Some day, I may tire of linking to Inevitability's level-adjustment-reassignment project (http://www.giantitp.com/forums/showthread.php?518086-The-LA-assignment-archive). Today is not that day.

ZamielVanWeber
2019-05-20, 04:15 PM
Oh I use that all the time, but some DMs will absolutely not for any reason use that so if I play a monster character (outside of a short list) I need to pay out the nose because some designer was like "Bad player! Don't have fun in a game."

Blue Jay
2019-05-21, 08:27 AM
See if you can convince your DM to use Inevitability's level adjustments (http://www.giantitp.com/forums/showthread.php?518086-The-LA-assignment-archive).

Actually, I'm one of the moderators for the online game board I mostly play on, and I already convinced the other moderators to allow it. I even made Reassigned-LA Savage progressions for essentially all the monsters from the MM, and I've started on MM3.


How about the Sleeping Blossom Sprites (http://archive.wizards.com/default.asp?x=dnd/fey/20040718a)? (Still, no LA...)

Oh, I've never seen that article before. Neat! I mean, I still prefer the shimmerlings, because I like that they're glowing light fairies, but I just want better control over who gets blinded and fascinated.


(ethereal filcher) LA: +0 (http://archive.wizards.com/default.asp?x=dnd/fc/20060224a)!

It's still tough with the Intelligence penalty. I was trying to make a gestalt filcher || spellthief for the thematics, but the most entertaining idea I've built (halfway) is a filcher || rogue that uses two slings.

StevenC21
2019-05-21, 09:37 AM
What differentiates LA -0 and LA +0?

OgresAreCute
2019-05-21, 09:45 AM
Actually, I'm one of the moderators for the online game board I mostly play on, and I already convinced the other moderators to allow it. I even made Reassigned-LA Savage progressions for essentially all the monsters from the MM, and I've started on MM3.

You can't just drop that bombshell and not link it anywhere...


What differentiates LA -0 and LA +0?

+0 means playable as-is with no adjustment necessary, LA -0 means it's too bad to keep up with other characters in its role and needs some help (usually removing some RHD is simple and good).

Kyrell1978
2019-05-21, 10:10 AM
I've always wanted to try out the soul knife (it reminds me of an old Rifts O.C.C. that I liked) but it's just garbage as is.

Blue Jay
2019-05-21, 10:18 AM
You can't just drop that bombshell and not link it anywhere...

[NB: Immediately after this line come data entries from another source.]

/-- Every register of v0 to v255 an instruction names, each register of a pair or block included (R96, R119). -/
def Instr.regs : Instr → List Reg
  | .nop g | .bra g _ | .exit g | .yield g | .bhint g _ | .join g _ | .jdrop g _ | .wait g _ _ _ _
  | .fence g _ _ _ | .gbar g _ _ | .mswap g | .mfence g | .mnew g _ | .mrel g _ | .trap g _ | .brk g _
  | .eret g | .eretNx g => g.regs
  | .iadd o | .isub o | .imul o | .imulh o | .imulhu o | .idivs o | .idivu o | .imin o | .imax o | .umin o | .umax o
  | .and o | .or o | .xor o | .andn o | .shl o | .shr o | .sar o | .rol o | .scfit o => o.regs
  | .irem o _ | .iadds o _ | .isubs o _ | .bfe o _ | .fmin o _ | .fmax o _ => o.regs
  | .fadd o _ | .fsub o _ | .fmul o _ | .fdiv o _ | .fscale o _ => o.regs
  | .add64 o | .sub64 o | .mul64 o => o.g.regs ++ two o.d ++ two o.s1 ++ o.b.regs2
  | .shl64 o => o.g.regs ++ two o.d ++ two o.s1 ++ o.b.regs
  | .shr64 o _ => o.g.regs ++ two o.d ++ two o.s1 ++ o.b.regs
  | .lea64 o _ _ => o.g.regs ++ two o.d ++ two o.s1 ++ o.b.regs
  | .iabs o _ | .ineg o _ | .fexp2 o _ | .flog2 o _ | .fsin o _ | .fcos o _ => o.regs
  | .not o | .popc o | .clz o | .ctz o | .brev o | .fclass o => o.regs
  | .movri o _ => o.regs
  | .frcp o _ | .frsq o _ | .fsqrt o _ | .frnd o _ => o.regs
  | .imad o | .bfi o | .sel o | .shfl o => o.regs
  | .isad o _ | .fclamp o _ => o.regs
  | .lop3 o _ => o.regs
  | .shf o _ => o.regs
  | .idot4 o _ _ | .idot2 o _ _ => o.regs
  | .ffma o _ | .ffms o _ | .fnma o _ => o.regs
  | .hfma2 o _ _ | .hdot2 o _ _ => o.regs
  | .q8pack o _ _ => o.regs
  | .prmt o _ _ => o.regs
  | .icmp o _ _ => o.regs
  | .icmp64 o _ _ => o.g.regs ++ [o.d] ++ two o.s1 ++ two o.s2
  | .fcmp o _ _ => o.regs
  | .fsgn o _ => o.regs
  | .fexd o => o.regs
  | .hadd2 o _ _ | .hmul2 o _ _ => o.regs
  | .hmin2 o _ _ | .hmax2 o _ _ => o.regs
  | .hcmp2 o _ _ _ => o.regs
  | .i2h2 o _ _ _ _ => o.regs
  | .fpack o _ _ => o.regs
  | .q8unpk o _ _ _ => o.regs
  | .scmul o _ _ => o.regs
  | .dadd o _ | .dmul o _ => o.regs2
  | .dfma o _ => o.g.regs ++ two o.d ++ two o.s1 ++ two o.s2 ++ two o.s3
  | .f2i o t _ => o.g.regs ++ (if t.is64 then two o.d else [o.d]) ++ [o.s1]
  | .i2f o t _ => o.g.regs ++ [o.d] ++ (if t.is64 then two o.s1 else [o.s1])
  | .dcvt o dir _ =>
    o.g.regs ++ (if dir == .f32f64 then [o.d] else two o.d) ++ (if dir == .f64f32 then [o.s1] else two o.s1)
  | .funpk o _ _ _ => o.regs
  | .dsenc o _ _ | .dsdec o _ _ => o.regs
  | .atmrg o _ => o.g.regs ++ [o.d, o.s1, o.s2] ++ two o.s3
  | .pairWord a b => a.regs ++ b.regs
  | .mov g d src => g.regs ++ [d] ++ src.regs
  | .lih g d _ => g.regs ++ [d]
  | .movwi g s1 _ s2 _ _ => g.regs ++ [s1, s2]
  | .shfx o f _ | .shup o f _ | .shdn o f _ | .gbcast o f _ => o.regs ++ [f]
  | .vote o op => o.g.regs ++ (if op == .bits then two o.d else [o.d]) ++ [o.s1]
  | .gsum o _ => o.regs
  | .gmax o _ | .gmin o _ => o.regs
  | .gbit o _ => o.regs
  | .gscan o _ _ => o.regs
  | .matchAny o i64 => o.g.regs ++ two o.d ++ (if i64 then two o.s1 else [o.s1])
  | .amask g d => g.regs ++ two d
  | .sval g d _ => g.regs ++ [d]
  | .brm g _ _ es => g.regs ++ es.map (·.1)
  | .jmp g s1 _ | .ret g s1 _ => g.regs ++ two s1
  | .jtab g x _ b _ _ _ => g.regs ++ [x] ++ two b
  | .call g l _ => g.regs ++ two l
  | .callr g l s1 _ => g.regs ++ two l ++ two s1
  | .loop g c _ => g.regs ++ [c]
  | .jset g _ src _ => g.regs ++ (match src with | none => [] | some (m, _) => two m)
  | .jmask g d _ _ => g.regs ++ two d
  | .nsleep g src => g.regs ++ src.regs
  | .ld o | .st o | .ldro o | .ldv o | .stv o | .ldvw o | .ldvt o | .stvp o | .stvf o | .prf o => o.regs
  | .femk o _ | .cprio o _ => o.regs
  | .cwb o | .cflush o | .cinval o => o.regs
  | .feqry o | .vcq o => o.g.regs ++ [o.d] ++ two o.s1
  | .ptoa o => o.g.regs ++ two o.d ++ two o.s1
  | .sgacq g s1 _ | .sgrel g s1 _ => g.regs ++ two s1
  | .aadd64 o => o.g.regs ++ two o.d ++ two o.s1 ++ two o.s2
  | .acas o => o.g.regs ++ [o.d] ++ two o.s1 ++ two o.s2
  | .acas64 o => o.g.regs ++ two o.d ++ two o.s1 ++ block o.s2 4
  | .aadd o | .aaddf o | .aadd2h o | .aminf o | .amaxf o | .aand o | .aor o | .axor o | .axchg o | .ainc o | .adec o
  | .waitc o | .ctrd o => o.regs
  | .amin o _ | .amax o _ | .ctadd o _ => o.regs
  | .bar o | .bararr o | .barwt o => o.g.regs ++ [o.d, o.s1, o.s2]
  | .hsig g s1 _ s2 _ _ => g.regs ++ two s1 ++ [s2]
  | .launch g d s1 => g.regs ++ [d] ++ two s1
  | .gpost g d s1 | .gpostStart g d s1 => g.regs ++ [d, s1]
  | .dcopy o | .tcopy o => o.g.regs ++ [o.d] ++ two o.s1 ++ two o.s2 ++ block o.x 6
  | .dfill o => o.g.regs ++ [o.d, o.s2] ++ two o.s1 ++ block o.x 6
  | .dcancel o | .dstat o | .wqpop o | .ctxfl o | .halt o => o.regs
  | .mcst g grp s1 _ x => g.regs ++ [grp] ++ two s1 ++ block x 8
  | .mcput g grp s1 _ x => g.regs ++ [grp, s1] ++ block x 8
  | .coll o => o.g.regs ++ [o.d] ++ two o.s1
  | .cabort o => o.g.regs ++ [o.d] ++ two o.s1
  | .cstat o => o.g.regs ++ two o.d ++ two o.s1
  | .wqpush g s1 _ s2 _ => g.regs ++ [s1, s2]
  | .wqpushClose g s1 _ | .wqpushReopen g s1 _ => g.regs ++ [s1]
  | .mload o | .mmul o | .mdrain o => o.regs
  | .mtld g s1 _ s2 _ _ => g.regs ++ two s1 ++ [s2]
  | .mzero g s2 _ _ => g.regs ++ [s2]
  | .mscA g s1 _ _ | .mscB g s1 _ _ => g.regs ++ two s1
  | .mcfg g s1 _ _ => g.regs ++ [s1]
  | .qbind g _ _ | .qbindUn g _ => g.regs
  | .qstat g d _ => g.regs ++ [d]
  | .qpeek g d _ _ => g.regs ++ [d]
  | .qdrop g d _ _ => g.regs ++ [d]
  | .cspawn g d s1 _ s2 _ => g.regs ++ [d, s2] ++ two s1
  | .cstop g d _ => g.regs ++ [d]
  | .aload o | .astore o => o.g.regs ++ two o.s1 ++ [o.s2, o.s3]
  | .agath o | .ascat o => o.g.regs ++ two o.s1 ++ two o.s2 ++ [o.s3]
  | .crd g d _ => g.regs ++ [d]
  | .cwr g s1 _ _ => g.regs ++ [s1]
  | .pmrd g d _ => g.regs ++ two d
  | .tlbinv g s1 _ s2 _ s3 => g.regs ++ two s1 ++ [s2, s3]
  | .tlbinvAll g s3 => g.regs ++ [s3]
  | .tlbsync g d => g.regs ++ [d]
  | .tlbsyncZero g d s1 _ s2 _ => g.regs ++ [d, s2] ++ two s1
  | .ctxswSwap g d s2 _ => g.regs ++ [d, s2]
  | .ctxswSv o | .ctxswLd o => o.g.regs ++ [o.d, o.s2] ++ two o.s1
  | .fresume o _ | .fresumeFail o _ => o.g.regs ++ [o.d, o.s2] ++ two o.s1
  | .vcdef g d s1 _ => g.regs ++ [d] ++ two s1
  | .vcdefRm g d _ => g.regs ++ [d]
  | .vcmig g d s1 s2 _ => g.regs ++ [d] ++ two s1 ++ two s2
  | .rgtok o => o.g.regs ++ [o.d, o.s2] ++ two o.s1
  | .rgtokRm g d s2 _ _ => g.regs ++ [d, s2]
  | _ => []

I think I've linked it before. It's just the Realm Folded Tavern (https://www.myth-weavers.com/forumdisplay.php?f=33832) group at Myth-Weavers. It's a solid group that's been running for years, and several active characters are using the Reassigned LA's.

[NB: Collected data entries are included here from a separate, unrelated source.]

-- ==== Sys2Proof/Machine/Sparse.lean ====
section
/-! DEFINITION. Sys2Proof/Machine/Sparse.lean: sparse data by key, a sorted list of pairs with no entry equal to the
default, so that equal contents are equal lists. Registers, memory and every table of the device use it. -/
namespace Sys2Proof.Machine

/-- The value at a key; an unlisted key holds the default. -/
def sget (d : α) : List (Nat × α) → Nat → α
  | [], _ => d
  | (k, v) :: r, n => if k = n then v else sget d r n

/-- The list with `v` at `n`: what it reads as at every other key stays, and a list in the canonical form keeps it. -/
def sset [DecidableEq α] (d : α) : List (Nat × α) → Nat → α → List (Nat × α)
  | [], n, v => if v = d then [] else [(n, v)]
  | (k, w) :: r, n, v =>
    if k < n then (k, w) :: sset d r n v
    else if v = d then ((k, w) :: r).filter fun p => p.1 ≠ n
    else if k = n then (n, v) :: r
    else (n, v) :: (k, w) :: r

/-- The canonical form: keys strictly rising from `lo`, no entry equal to the default. -/
def swf [DecidableEq α] (d : α) : Nat → List (Nat × α) → Bool
  | _, [] => true
  | lo, (k, v) :: r => decide (lo ≤ k) && decide (v ≠ d) && swf d (k + 1) r

/-- A set of numbers as a sorted list without repeats: insertion. -/
def nins : List Nat → Nat → List Nat
  | [], n => [n]
  | k :: r, n => if k < n then k :: nins r n else if k = n then k :: r else n :: k :: r

/-- A set of numbers: removal. -/
def ndel (l : List Nat) (n : Nat) : List Nat := l.filter (· ≠ n)

/-- Replace the first entry that satisfies `p`. -/
def updFirst (p : α → Bool) (f : α → α) : List α → List α
  | [] => []
  | x :: r => if p x then f x :: r else x :: updFirst p f r

end Sys2Proof.Machine
end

I'm hosting the Savage Progressions at a "personal" game forum (also at Myth-Weavers): Here (https://www.myth-weavers.com/showthread.php?t=439808) are the ones for the MM, and here (https://www.myth-weavers.com/showthread.php?t=469470) are the ones for MM3.

GreatWyrmGold
2019-05-22, 01:09 AM
Actually, I'm one of the moderators for the online game board I mostly play on, and I already convinced the other moderators to allow it. I even made Reassigned-LA Savage progressions for essentially all the monsters from the MM, and I've started on MM3.
You might want to stick links to those in your sig. They're pretty cool, even if they're arguably partly derived from Inevitability's work.